=== Brief ===
Locate every line below that contains the word "nothing" and copy it.

#### Available records

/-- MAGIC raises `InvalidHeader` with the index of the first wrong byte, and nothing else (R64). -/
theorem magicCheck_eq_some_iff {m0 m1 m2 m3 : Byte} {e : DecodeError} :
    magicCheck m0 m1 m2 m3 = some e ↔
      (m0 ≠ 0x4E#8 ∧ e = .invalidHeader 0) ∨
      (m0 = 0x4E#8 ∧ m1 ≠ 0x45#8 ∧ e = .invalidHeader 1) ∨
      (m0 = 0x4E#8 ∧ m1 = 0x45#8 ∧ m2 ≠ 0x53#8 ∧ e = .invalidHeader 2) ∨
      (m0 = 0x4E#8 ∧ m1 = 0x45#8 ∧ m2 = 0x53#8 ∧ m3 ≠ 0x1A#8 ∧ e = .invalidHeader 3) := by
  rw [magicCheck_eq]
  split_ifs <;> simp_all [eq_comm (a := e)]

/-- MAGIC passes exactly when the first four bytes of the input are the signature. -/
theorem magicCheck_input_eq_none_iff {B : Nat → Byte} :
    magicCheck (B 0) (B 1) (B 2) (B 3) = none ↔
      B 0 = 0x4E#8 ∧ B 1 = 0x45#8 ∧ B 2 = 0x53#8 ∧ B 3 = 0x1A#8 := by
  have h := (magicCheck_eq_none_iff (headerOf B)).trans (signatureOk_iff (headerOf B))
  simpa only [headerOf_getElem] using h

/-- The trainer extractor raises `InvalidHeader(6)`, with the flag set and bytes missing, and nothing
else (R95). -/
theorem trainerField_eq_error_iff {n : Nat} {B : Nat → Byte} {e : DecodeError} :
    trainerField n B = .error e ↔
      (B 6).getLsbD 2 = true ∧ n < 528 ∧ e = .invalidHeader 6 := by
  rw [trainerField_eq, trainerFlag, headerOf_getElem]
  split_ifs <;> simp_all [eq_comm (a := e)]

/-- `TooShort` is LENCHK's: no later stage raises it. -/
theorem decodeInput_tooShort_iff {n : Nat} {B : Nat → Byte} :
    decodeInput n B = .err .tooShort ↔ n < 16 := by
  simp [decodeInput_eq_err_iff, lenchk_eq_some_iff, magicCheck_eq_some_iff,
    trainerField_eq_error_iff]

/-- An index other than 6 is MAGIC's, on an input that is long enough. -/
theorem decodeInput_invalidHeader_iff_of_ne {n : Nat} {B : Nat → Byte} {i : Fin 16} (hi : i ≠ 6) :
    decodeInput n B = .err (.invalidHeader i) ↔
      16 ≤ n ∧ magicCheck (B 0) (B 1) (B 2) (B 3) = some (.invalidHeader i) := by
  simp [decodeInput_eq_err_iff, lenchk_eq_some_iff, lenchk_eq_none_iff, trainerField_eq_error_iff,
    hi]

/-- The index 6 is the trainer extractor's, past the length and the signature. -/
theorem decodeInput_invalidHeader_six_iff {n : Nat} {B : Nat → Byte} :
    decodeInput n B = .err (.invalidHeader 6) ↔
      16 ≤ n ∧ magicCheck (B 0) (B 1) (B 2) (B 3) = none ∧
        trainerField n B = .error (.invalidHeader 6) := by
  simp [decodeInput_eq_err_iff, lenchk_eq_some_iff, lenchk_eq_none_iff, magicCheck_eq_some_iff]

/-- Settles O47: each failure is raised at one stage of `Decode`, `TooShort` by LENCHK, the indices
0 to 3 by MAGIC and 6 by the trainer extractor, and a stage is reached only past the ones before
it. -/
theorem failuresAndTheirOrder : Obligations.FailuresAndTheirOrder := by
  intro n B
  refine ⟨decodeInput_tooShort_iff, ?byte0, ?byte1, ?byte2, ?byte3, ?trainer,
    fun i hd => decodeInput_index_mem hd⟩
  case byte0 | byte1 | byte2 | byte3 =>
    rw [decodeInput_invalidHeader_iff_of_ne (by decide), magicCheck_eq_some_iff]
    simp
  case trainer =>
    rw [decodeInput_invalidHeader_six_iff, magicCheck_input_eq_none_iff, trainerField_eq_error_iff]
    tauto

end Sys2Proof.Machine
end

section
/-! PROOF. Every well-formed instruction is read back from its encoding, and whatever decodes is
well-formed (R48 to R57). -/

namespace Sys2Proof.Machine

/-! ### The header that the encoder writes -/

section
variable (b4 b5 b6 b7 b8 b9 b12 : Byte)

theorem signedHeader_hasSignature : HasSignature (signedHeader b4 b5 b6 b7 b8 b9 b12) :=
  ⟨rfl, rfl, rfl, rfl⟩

########

=== Answer space ===
/-- MAGIC raises `InvalidHeader` with the index of the first wrong byte, and nothing else (R64). -/
/-- The trainer extractor raises `InvalidHeader(6)`, with the flag set and bytes missing, and nothing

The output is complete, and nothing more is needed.